Self-sufficiency is key, on different levels.
This is why worth examining is a new item in the said Social Weather Stations (SWS) survey conducted from 26 to 29 June, which revealed that 48 percent of Filipino families rated themselves as “poor” when, just the previous month, the number was 43 percent.
Increased self-perception of poverty was noted in Metro Manila and the Visayas region.
What’s important to note is the chunk of the population characterized as “newly poor,” or those who had never experienced being poor or even “borderline poor.”
SWS said: “Of the estimated poor households in June, 2.2 million were newly poor, 1.6 million were usually poor and 8.4 million were always poor.”
Also, as reported in broadsheets, “of the 13.3 million self-rated non -poor families in June, 5.3 million were newly non-poor, 3 million were usually non-poor and 5 million were always non-poor.”
Do we blame then-outgoing President Rodrigo Duterte for this poverty rate?
Of course not — forces on the global front had markedly affected prices of fuel and food by the first half of the year that one’s monthly income simply could not cover enough anymore.
The first order of the day, then, for President Ferdinand “Bongbong” Marcos Jr. was to get a strong team to address the country’s economy, and health, and to head the agriculture department and ensure food security and sufficiency.

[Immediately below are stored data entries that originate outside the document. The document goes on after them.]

-- ==== Sys2Proof/Certificates/Slice0/Obligations.lean ====
section
/-! DEFINITION. The statements for the provers. The first part restates what the rules say of operands,
encodings and results in plain numbers, independently of the model's own definitions where it can. -/

namespace Sys2Proof.Claims

open Sys2Proof.Machine

/-! ### Encodings in numbers (R56, R57, R59, R61) -/

def byteOf (n : Nat) : Byte := BitVec.ofNat 8 n

def regNum : Reg → Nat
  | .b => 0
  | .c => 1
  | .d => 2
  | .e => 3
  | .h => 4
  | .l => 5
  | .a => 7

def pairNum : Pair → Nat
  | .bc => 0
  | .de => 1
  | .hl => 2

def spPairNum : SpPair → Nat
  | .bc => 0
  | .de => 1
  | .hl => 2
  | .sp => 3

def indexNum : IndexPair → Nat
  | .bc => 0
  | .de => 1

def condNum : Cond → Nat
  | .nz => 0
  | .z => 1
  | .nc => 2
  | .c => 3
  | .po => 4
  | .pe => 5
  | .p => 6
  | .m => 7

/-- An opcode with a 16-bit operand, low byte first. -/
def withWord (op : Nat) (v : Word) : List Byte :=
  [byteOf op, byteOf (v.toNat % 256), byteOf (v.toNat / 256)]

/-- These bytes are the instruction `i`, whatever follows them. -/
def Decodes (bytes : List Byte) (i : Instr) : Prop :=
  ∀ rest, decode (bytes ++ rest) = .ok (i, rest)

/-- A pair of PUSH or POP as a pair of LXI. -/
def widen : Pair → SpPair
  | .bc => .bc
  | .de => .de
  | .hl => .hl

/-! ### Results and flags in numbers (R59, R82) -/

/-- The number of 1 bits of a byte. -/
def ones (v : Byte) : Nat := ((List.range 8).map fun k => v.toNat / 2 ^ k % 2).sum

/-- Z, S and P are those of the result byte `r` (R82). -/
def ResultFlags (f : Flags) (r : Byte) : Prop :=
  f.z = decide (r.toNat = 0) ∧ f.s = decide (128 ≤ r.toNat) ∧ f.p = decide (ones r % 2 = 0)

/-- The condition CCC (R59). -/
def condTrue (f : Flags) : Cond → Prop
  | .nz => f.z = false
  | .z => f.z = true
  | .nc => f.cy = false
  | .c => f.cy = true
  | .po => f.p = false
  | .pe => f.p = true
  | .p => f.s = false
  | .m => f.s = true

/-! ### How a Step ends, and what an instruction leaves alone -/

/-- PC past the instruction, the cycles charged, not halted, the length returned (R77 to R79). -/
def Ended (s t : State) (len cost : Nat) : Prop :=
  t.pc = s.pc + BitVec.ofNat 16 len ∧ t.cycles = s.cycles + cost ∧ t.halted = false ∧
    t.returned = BitVec.ofNat 16 len

/-- PC at the target, the cycles charged, not halted, the length returned (R76 to R79). -/
def Jumped (s t : State) (target : Word) (len cost : Nat) : Prop :=
  t.pc = target ∧ t.cycles = s.cycles + cost ∧ t.halted = false ∧ t.returned = BitVec.ofNat 16 len

/-- Only the 8-bit registers (and how the Step ended) may differ. -/
def OnlyRegs (s t : State) : Prop :=
  t = { s with
    a := t.a, b := t.b, c := t.c, d := t.d, e := t.e, h := t.h, l := t.l
    pc := t.pc, cycles := t.cycles, halted := t.halted, returned := t.returned }

/-- Only the 8-bit registers and SP may differ. -/
def OnlyRegsSp (s t : State) : Prop :=
  t = { s with
    a := t.a, b := t.b, c := t.c, d := t.d, e := t.e, h := t.h, l := t.l, sp := t.sp
    pc := t.pc, cycles := t.cycles, halted := t.halted, returned := t.returned }

/-- Only the 8-bit registers and the flags may differ. -/
def OnlyRegsFlags (s t : State) : Prop :=
  t = { s with
    a := t.a, b := t.b, c := t.c, d := t.d, e := t.e, h := t.h, l := t.l, flags := t.flags
    pc := t.pc, cycles := t.cycles, halted := t.halted, returned := t.returned }

/-- Only A and the flags may differ. -/
def OnlyAFlags (s t : State) : Prop :=
  t = { s with
    a := t.a, flags := t.flags
    pc := t.pc, cycles := t.cycles, halted := t.halted, returned := t.returned }

/-- Only memory may differ. -/
def OnlyMem (s t : State) : Prop :=
  t = { s with
    mem := t.mem
    pc := t.pc, cycles := t.cycles, halted := t.halted, returned := t.returned }

/-- Only memory and SP may differ. -/
def OnlyMemSp (s t : State) : Prop :=
  t = { s with
    mem := t.mem, sp := t.sp
    pc := t.pc, cycles := t.cycles, halted := t.halted, returned := t.returned }

/-- Only memory and the flags may differ. -/
def OnlyMemFlags (s t : State) : Prop :=
  t = { s with
    mem := t.mem, flags := t.flags
    pc := t.pc, cycles := t.cycles, halted := t.halted, returned := t.returned }

/-- Only SP may differ. -/
def OnlySp (s t : State) : Prop :=
  t = { s with
    sp := t.sp
    pc := t.pc, cycles := t.cycles, halted := t.halted, returned := t.returned }

/-- Nothing but how the Step ended may differ. -/
def OnlyEnd (s t : State) : Prop :=
  t = { s with pc := t.pc, cycles := t.cycles, halted := t.halted, returned := t.returned }

/-! ### Memory writes (R37) -/

/-- A byte write at `a` stores to the address `x`: the primary address or its mirror. -/
def hits (cfg : CoreConfig) (a x : Word) : Bool :=
  decide (x = a ∨ cfg.mirrorOffset ≠ 0 ∧ x.toNat = a.toNat + cfg.mirrorOffset.toNat)

/-- `t`'s memory is `s`'s with the byte `v` written at `a` (and its mirror): every address. -/
def Wrote (s t : State) (a : Word) (v : Byte) : Prop :=
  ∀ x : Word, memRead t x = if hits s.cfg a x then v else memRead s x

/-- The same for two byte writes, `v` at `a` and then `w` at `b`. -/
def WroteTwo (s t : State) (a : Word) (v : Byte) (b : Word) (w : Byte) : Prop :=
  ∀ x : Word, memRead t x =
    if hits s.cfg b x then w else if hits s.cfg a x then v else memRead s x

/-- The address is in RO_RANGE; a mirror address is passed as a number. -/
def inRoRange (cfg : CoreConfig) (x : Nat) : Prop :=
  ∃ lo hi, cfg.roRange = some (lo, hi) ∧ lo.toNat ≤ x ∧ x ≤ hi.toNat

/-- The instruction stops with this fault and leaves this state. -/
def StopsWith (i : Instr) (s : State) (cause : FaultCause) (left : State) : Prop :=
  ∃ f, exec i s = .fault f ∧ f.cause = cause ∧ f.left = left

/-- How an instruction whose last effects are the byte writes `v` at `a` and `w` at `b`, in this order,
stops: on the first write nothing is written, on the second the first byte is (R154). -/
def StopsInTwoWrites (i : Instr) (s : State) (a : Word) (v : Byte) (b : Word) : Prop :=
  (∀ cause, writeFault s.cfg a = some cause → StopsWith i s cause { s with halted := false }) ∧
  (∀ cause, writeFault s.cfg a = none → writeFault s.cfg b = some cause →
    ∃ left, StopsWith i s cause left ∧ Wrote s left a v ∧
      left = { s with halted := false, mem := left.mem })

/-! ### Instruction forms: the bytes, the operands and the cycles the rules give -/

/-- MOV r,r; MOV r,M; MVI r; LDA; LDAX: the bytes, the destination, the value, the cycles. -/
def loadForm (s : State) : Instr → Option (List Byte × Reg × Byte × Nat)
  | .movRR dst src => some ([byteOf (64 + 8 * regNum dst + regNum src)], dst, s.reg src, 5)
  | .movRM dst => some ([byteOf (70 + 8 * regNum dst)], dst, memRead s s.hl, 7)
  | .mviR dst v => some ([byteOf (6 + 8 * regNum dst), v], dst, v, 7)
  | .lda a => some (withWord 0x3A a, .a, memRead s a, 13)
  | .ldax p => some ([byteOf (10 + 16 * indexNum p)], .a, memRead s (s.indexPair p), 7)
  | .movMR _ | .mviM _ | .lxi _ _ | .sta _ | .lhld _ | .shld _ | .stax _ | .xchg | .addR _ => none
  | .addM | .adcR _ | .adcM | .subR _ | .subM | .sbbR _ | .sbbM | .anaR _ | .anaM | .xraR _ => none
  | .xraM | .oraR _ | .oraM | .cmpR _ | .cmpM | .adi _ | .aci _ | .sui _ | .sbi _ | .ani _ => none
  | .xri _ | .ori _ | .cpi _ | .inrR _ | .inrM | .dcrR _ | .dcrM | .inx _ | .dcx _ | .dad _ => none
  | .daa | .rlc | .rrc | .ral | .rar | .cma | .stc | .cmc | .jmp _ | .jcc _ _ | .call _ => none
  | .ccc _ _ | .ret | .rcc _ | .rst _ | .pchl | .pushRp _ | .pushPsw | .popRp _ | .popPsw => none
  | .xthl | .sphl | .inp _ | .outp _ | .ei | .di | .hlt | .nop | .illegal _ => none

/-- MOV M,r; MVI M; STA; STAX: the bytes, the address, the byte stored, the cycles. -/
def storeForm (s : State) : Instr → Option (List Byte × Word × Byte × Nat)
  | .movMR src => some ([byteOf (112 + regNum src)], s.hl, s.reg src, 7)
  | .mviM v => some ([0x36, v], s.hl, v, 10)
  | .sta a => some (withWord 0x32 a, a, s.a, 13)
  | .stax p => some ([byteOf (2 + 16 * indexNum p)], s.indexPair p, s.a, 7)
  | .movRR _ _ | .movRM _ | .mviR _ _ | .lxi _ _ | .lda _ | .lhld _ | .shld _ | .ldax _ | .xchg => none
  | .addR _ | .addM | .adcR _ | .adcM | .subR _ | .subM | .sbbR _ | .sbbM | .anaR _ | .anaM => none
  | .xraR _ | .xraM | .oraR _ | .oraM | .cmpR _ | .cmpM | .adi _ | .aci _ | .sui _ | .sbi _ => none
  | .ani _ | .xri _ | .ori _ | .cpi _ | .inrR _ | .inrM | .dcrR _ | .dcrM | .inx _ | .dcx _ => none
  | .dad _ | .daa | .rlc | .rrc | .ral | .rar | .cma | .stc | .cmc | .jmp _ | .jcc _ _ | .call _ => none
  | .ccc _ _ | .ret | .rcc _ | .rst _ | .pchl | .pushRp _ | .pushPsw | .popRp _ | .popPsw => none
  | .xthl | .sphl | .inp _ | .outp _ | .ei | .di | .hlt | .nop | .illegal _ => none

/-- The 16-bit value of a high and a low byte (R8). -/
def wordOf (hi lo : Byte) : Word := BitVec.ofNat 16 (hi.toNat * 256 + lo.toNat)

/-- LXI; LHLD; INX; DCX; POP rp: the bytes, the pair written, its value, the cycles, and whether
two bytes are popped. The sums are modulo 2^16. -/
def pairForm (s : State) : Instr → Option (List Byte × SpPair × Word × Nat × Bool)
  | .lxi p v => some (withWord (1 + 16 * spPairNum p) v, p, v, 10, false)
  | .lhld a => some (withWord 0x2A a, .hl, wordOf (memRead s (a + 1)) (memRead s a), 16, false)
  | .inx p => some ([byteOf (3 + 16 * spPairNum p)], p, s.spPair p + 1, 5, false)
  | .dcx p => some ([byteOf (11 + 16 * spPairNum p)], p, s.spPair p - 1, 5, false)
  | .popRp p =>
    some ([byteOf (193 + 16 * pairNum p)], widen p,
      wordOf (memRead s (s.sp + 1)) (memRead s s.sp), 10, true)
  | .movRR _ _ | .movRM _ | .movMR _ | .mviR _ _ | .mviM _ | .lda _ | .sta _ | .shld _ | .ldax _ => none
  | .stax _ | .xchg | .addR _ | .addM | .adcR _ | .adcM | .subR _ | .subM | .sbbR _ | .sbbM => none
  | .anaR _ | .anaM | .xraR _ | .xraM | .oraR _ | .oraM | .cmpR _ | .cmpM | .adi _ | .aci _ => none
  | .sui _ | .sbi _ | .ani _ | .xri _ | .ori _ | .cpi _ | .inrR _ | .inrM | .dcrR _ | .dcrM => none
  | .dad _ | .daa | .rlc | .rrc | .ral | .rar | .cma | .stc | .cmc | .jmp _ | .jcc _ _ | .call _ => none
  | .ccc _ _ | .ret | .rcc _ | .rst _ | .pchl | .pushRp _ | .pushPsw | .popPsw | .xthl | .sphl => none
  | .inp _ | .outp _ | .ei | .di | .hlt | .nop | .illegal _ => none

/-- ADD, ADC (r and M), ADI, ACI: the bytes, the operand, the carry in, the cycles. -/
def addForm (s : State) : Instr → Option (List Byte × Byte × Bool × Nat)
  | .addR src => some ([byteOf (128 + regNum src)], s.reg src, false, 4)
  | .addM => some ([0x86], memRead s s.hl, false, 7)
  | .adi v => some ([0xC6, v], v, false, 7)
  | .adcR src => some ([byteOf (136 + regNum src)], s.reg src, s.flags.cy, 4)
  | .adcM => some ([0x8E], memRead s s.hl, s.flags.cy, 7)
  | .aci v => some ([0xCE, v], v, s.flags.cy, 7)
  | .movRR _ _ | .movRM _ | .movMR _ | .mviR _ _ | .mviM _ | .lxi _ _ | .lda _ | .sta _ => none
  | .lhld _ | .shld _ | .ldax _ | .stax _ | .xchg | .subR _ | .subM | .sbbR _ | .sbbM | .anaR _ => none
  | .anaM | .xraR _ | .xraM | .oraR _ | .oraM | .cmpR _ | .cmpM | .sui _ | .sbi _ | .ani _ => none
  | .xri _ | .ori _ | .cpi _ | .inrR _ | .inrM | .dcrR _ | .dcrM | .inx _ | .dcx _ | .dad _ => none
  | .daa | .rlc | .rrc | .ral | .rar | .cma | .stc | .cmc | .jmp _ | .jcc _ _ | .call _ => none
  | .ccc _ _ | .ret | .rcc _ | .rst _ | .pchl | .pushRp _ | .pushPsw | .popRp _ | .popPsw => none
  | .xthl | .sphl | .inp _ | .outp _ | .ei | .di | .hlt | .nop | .illegal _ => none
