/-! ### `jump` -/

@[simp] theorem jump_a (n k : Nat) (t : Word) (s : State) :
    (jump n k t s).a = s.a := rfl
@[simp] theorem jump_b (n k : Nat) (t : Word) (s : State) :
    (jump n k t s).b = s.b := rfl
@[simp] theorem jump_c (n k : Nat) (t : Word) (s : State) :
    (jump n k t s).c = s.c := rfl
@[simp] theorem jump_d (n k : Nat) (t : Word) (s : State) :
    (jump n k t s).d = s.d := rfl
@[simp] theorem jump_e (n k : Nat) (t : Word) (s : State) :
    (jump n k t s).e = s.e := rfl
@[simp] theorem jump_h (n k : Nat) (t : Word) (s : State) :
    (jump n k t s).h = s.h := rfl
@[simp] theorem jump_l (n k : Nat) (t : Word) (s : State) :
    (jump n k t s).l = s.l := rfl
@[simp] theorem jump_sp (n k : Nat) (t : Word) (s : State) :
    (jump n k t s).sp = s.sp := rfl
@[simp] theorem jump_pc (n k : Nat) (t : Word) (s : State) :
    (jump n k t s).pc = t := rfl
@[simp] theorem jump_flags (n k : Nat) (t : Word) (s : State) :
    (jump n k t s).flags = s.flags := rfl
@[simp] theorem jump_inte (n k : Nat) (t : Word) (s : State) :
    (jump n k t s).inte = s.inte := rfl
@[simp] theorem jump_hold (n k : Nat) (t : Word) (s : State) :
    (jump n k t s).hold = s.hold := rfl
@[simp] theorem jump_wait (n k : Nat) (t : Word) (s : State) :
    (jump n k t s).wait = s.wait := rfl
@[simp] theorem jump_halted (n k : Nat) (t : Word) (s : State) :
    (jump n k t s).halted = s.halted := rfl
@[simp] theorem jump_cycles (n k : Nat) (t : Word) (s : State) :
    (jump n k t s).cycles = s.cycles + k := rfl
@[simp] theorem jump_iterations (n k : Nat) (t : Word) (s : State) :
    (jump n k t s).iterations = s.iterations := rfl
@[simp] theorem jump_mem (n k : Nat) (t : Word) (s : State) :
    (jump n k t s).mem = s.mem := rfl
@[simp] theorem jump_portBytes (n k : Nat) (t : Word) (s : State) :
    (jump n k t s).portBytes = s.portBytes := rfl
@[simp] theorem jump_inHandlers (n k : Nat) (t : Word) (s : State) :
    (jump n k t s).inHandlers = s.inHandlers := rfl
@[simp] theorem jump_outHandlers (n k : Nat) (t : Word) (s : State) :
    (jump n k t s).outHandlers = s.outHandlers := rfl
@[simp] theorem jump_cfg (n k : Nat) (t : Word) (s : State) :
    (jump n k t s).cfg = s.cfg := rfl
@[simp] theorem jump_pendingFault (n k : Nat) (t : Word) (s : State) :
    (jump n k t s).pendingFault = s.pendingFault := rfl
@[simp] theorem jump_snapStack (n k : Nat) (t : Word) (s : State) :
    (jump n k t s).snapStack = s.snapStack := rfl
@[simp] theorem jump_diagMode (n k : Nat) (t : Word) (s : State) :
    (jump n k t s).diagMode = s.diagMode := rfl
@[simp] theorem jump_returned (n k : Nat) (t : Word) (s : State) :
    (jump n k t s).returned = BitVec.ofNat 16 n := rfl
@[simp] theorem jump_replies (n k : Nat) (t : Word) (s : State) :
    (jump n k t s).replies = s.replies := rfl
@[simp] theorem jump_draws (n k : Nat) (t : Word) (s : State) :
    (jump n k t s).draws = s.draws := rfl
@[simp] theorem jump_hostLog (n k : Nat) (t : Word) (s : State) :
    (jump n k t s).hostLog = s.hostLog := rfl

/-! ### `halt` -/

@[simp] theorem halt_a (k : Nat) (s : State) :
    (halt k s).a = s.a := rfl
@[simp] theorem halt_b (k : Nat) (s : State) :
    (halt k s).b = s.b := rfl
@[simp] theorem halt_c (k : Nat) (s : State) :
    (halt k s).c = s.c := rfl
@[simp] theorem halt_d (k : Nat) (s : State) :
    (halt k s).d = s.d := rfl
@[simp] theorem halt_e (k : Nat) (s : State) :
    (halt k s).e = s.e := rfl
@[simp] theorem halt_h (k : Nat) (s : State) :
    (halt k s).h = s.h := rfl
@[simp] theorem halt_l (k : Nat) (s : State) :
    (halt k s).l = s.l := rfl
@[simp] theorem halt_sp (k : Nat) (s : State) :
    (halt k s).sp = s.sp := rfl
@[simp] theorem halt_pc (k : Nat) (s : State) :
    (halt k s).pc = s.pc := rfl
@[simp] theorem halt_flags (k : Nat) (s : State) :
    (halt k s).flags = s.flags := rfl
@[simp] theorem halt_inte (k : Nat) (s : State) :
    (halt k s).inte = s.inte := rfl
@[simp] theorem halt_hold (k : Nat) (s : State) :
    (halt k s).hold = s.hold := rfl
@[simp] theorem halt_wait (k : Nat) (s : State) :
    (halt k s).wait = s.wait := rfl
@[simp] theorem halt_halted (k : Nat) (s : State) :
    (halt k s).halted = true := rfl
@[simp] theorem halt_cycles (k : Nat) (s : State) :
    (halt k s).cycles = s.cycles + k := rfl
@[simp] theorem halt_iterations (k : Nat) (s : State) :
    (halt k s).iterations = s.iterations := rfl
@[simp] theorem halt_mem (k : Nat) (s : State) :
    (halt k s).mem = s.mem := rfl
@[simp] theorem halt_portBytes (k : Nat) (s : State) :
    (halt k s).portBytes = s.portBytes := rfl
@[simp] theorem halt_inHandlers (k : Nat) (s : State) :
    (halt k s).inHandlers = s.inHandlers := rfl
@[simp] theorem halt_outHandlers (k : Nat) (s : State) :
    (halt k s).outHandlers = s.outHandlers := rfl
@[simp] theorem halt_cfg (k : Nat) (s : State) :
    (halt k s).cfg = s.cfg := rfl
@[simp] theorem halt_pendingFault (k : Nat) (s : State) :
    (halt k s).pendingFault = s.pendingFault := rfl
@[simp] theorem halt_snapStack (k : Nat) (s : State) :
    (halt k s).snapStack = s.snapStack := rfl
@[simp] theorem halt_diagMode (k : Nat) (s : State) :
    (halt k s).diagMode = s.diagMode := rfl
@[simp] theorem halt_returned (k : Nat) (s : State) :
    (halt k s).returned = haltSentinel := rfl
@[simp] theorem halt_replies (k : Nat) (s : State) :
    (halt k s).replies = s.replies := rfl
@[simp] theorem halt_draws (k : Nat) (s : State) :
    (halt k s).draws = s.draws := rfl
@[simp] theorem halt_hostLog (k : Nat) (s : State) :
    (halt k s).hostLog = s.hostLog := rfl

/-! ### `popped` -/

@[simp] theorem popped_a (s : State) :
    (popped s).a = s.a := rfl
@[simp] theorem popped_b (s : State) :
    (popped s).b = s.b := rfl
@[simp] theorem popped_c (s : State) :
    (popped s).c = s.c := rfl
@[simp] theorem popped_d (s : State) :
    (popped s).d = s.d := rfl
@[simp] theorem popped_e (s : State) :
    (popped s).e = s.e := rfl
@[simp] theorem popped_h (s : State) :
    (popped s).h = s.h := rfl
@[simp] theorem popped_l (s : State) :
    (popped s).l = s.l := rfl
@[simp] theorem popped_sp (s : State) :
    (popped s).sp = s.sp + 2 := rfl
@[simp] theorem popped_pc (s : State) :
    (popped s).pc = s.pc := rfl
@[simp] theorem popped_flags (s : State) :
    (popped s).flags = s.flags := rfl
@[simp] theorem popped_inte (s : State) :
    (popped s).inte = s.inte := rfl
@[simp] theorem popped_hold (s : State) :
    (popped s).hold = s.hold := rfl
@[simp] theorem popped_wait (s : State) :
    (popped s).wait = s.wait := rfl
@[simp] theorem popped_halted (s : State) :
    (popped s).halted = s.halted := rfl
@[simp] theorem popped_cycles (s : State) :
    (popped s).cycles = s.cycles := rfl
@[simp] theorem popped_iterations (s : State) :
    (popped s).iterations = s.iterations := rfl
@[simp] theorem popped_mem (s : State) :
    (popped s).mem = s.mem := rfl
@[simp] theorem popped_portBytes (s : State) :
    (popped s).portBytes = s.portBytes := rfl
@[simp] theorem popped_inHandlers (s : State) :
    (popped s).inHandlers = s.inHandlers := rfl
@[simp] theorem popped_outHandlers (s : State) :
    (popped s).outHandlers = s.outHandlers := rfl
@[simp] theorem popped_cfg (s : State) :
    (popped s).cfg = s.cfg := rfl
@[simp] theorem popped_pendingFault (s : State) :
    (popped s).pendingFault = s.pendingFault := rfl
@[simp] theorem popped_snapStack (s : State) :
    (popped s).snapStack = s.snapStack := rfl
@[simp] theorem popped_diagMode (s : State) :
    (popped s).diagMode = s.diagMode := rfl
@[simp] theorem popped_returned (s : State) :
    (popped s).returned = s.returned := rfl
@[simp] theorem popped_replies (s : State) :
    (popped s).replies = s.replies := rfl
@[simp] theorem popped_draws (s : State) :
    (popped s).draws = s.draws := rfl
@[simp] theorem popped_hostLog (s : State) :
    (popped s).hostLog = s.hostLog := rfl

/-! ### `countStep` -/

@[simp] theorem countStep_a (s : State) :
    (countStep s).a = s.a := rfl
@[simp] theorem countStep_b (s : State) :
    (countStep s).b = s.b := rfl
@[simp] theorem countStep_c (s : State) :
    (countStep s).c = s.c := rfl
@[simp] theorem countStep_d (s : State) :
    (countStep s).d = s.d := rfl
@[simp] theorem countStep_e (s : State) :
    (countStep s).e = s.e := rfl
@[simp] theorem countStep_h (s : State) :
    (countStep s).h = s.h := rfl
@[simp] theorem countStep_l (s : State) :
    (countStep s).l = s.l := rfl
@[simp] theorem countStep_sp (s : State) :
    (countStep s).sp = s.sp := rfl
@[simp] theorem countStep_pc (s : State) :
    (countStep s).pc = s.pc := rfl
@[simp] theorem countStep_flags (s : State) :
    (countStep s).flags = s.flags := rfl
@[simp] theorem countStep_inte (s : State) :
    (countStep s).inte = s.inte := rfl
@[simp] theorem countStep_hold (s : State) :
    (countStep s).hold = s.hold := rfl
@[simp] theorem countStep_wait (s : State) :
    (countStep s).wait = s.wait := rfl
@[simp] theorem countStep_halted (s : State) :
    (countStep s).halted = s.halted := rfl
@[simp] theorem countStep_cycles (s : State) :
    (countStep s).cycles = s.cycles := rfl
@[simp] theorem countStep_iterations (s : State) :
    (countStep s).iterations = s.iterations + 1 := rfl
@[simp] theorem countStep_mem (s : State) :
    (countStep s).mem = s.mem := rfl
@[simp] theorem countStep_portBytes (s : State) :
    (countStep s).portBytes = s.portBytes := rfl
@[simp] theorem countStep_inHandlers (s : State) :
    (countStep s).inHandlers = s.inHandlers := rfl
@[simp] theorem countStep_outHandlers (s : State) :
    (countStep s).outHandlers = s.outHandlers := rfl
@[simp] theorem countStep_cfg (s : State) :
    (countStep s).cfg = s.cfg := rfl
@[simp] theorem countStep_pendingFault (s : State) :
    (countStep s).pendingFault = s.pendingFault := rfl
@[simp] theorem countStep_snapStack (s : State) :
    (countStep s).snapStack = s.snapStack := rfl
@[simp] theorem countStep_diagMode (s : State) :
    (countStep s).diagMode = s.diagMode := rfl
@[simp] theorem countStep_returned (s : State) :
    (countStep s).returned = s.returned := rfl
@[simp] theorem countStep_replies (s : State) :
    (countStep s).replies = s.replies := rfl
@[simp] theorem countStep_draws (s : State) :
    (countStep s).draws = s.draws := rfl
@[simp] theorem countStep_hostLog (s : State) :
    (countStep s).hostLog = s.hostLog := rfl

Strength comes from within, and that cannot be truer in this sense.
One thing going for us, Filipinos, is our optimism in the face of even the worst challenges.
This is seen once more in another SWS poll where it was found that more Filipinos believe things will get better soon than those who believe otherwise.
The survey released on 10 July said “46 percent of adult Filipinos expressed the belief that the economy will improve in the next 12 months.”
Yes, Filipinos keep the faith, even with the inflation rate for June 2022 still at a high at 6.1 percent, even with Centaurus and monkeypox in the picture, and even with warplanes too near our mind spaces.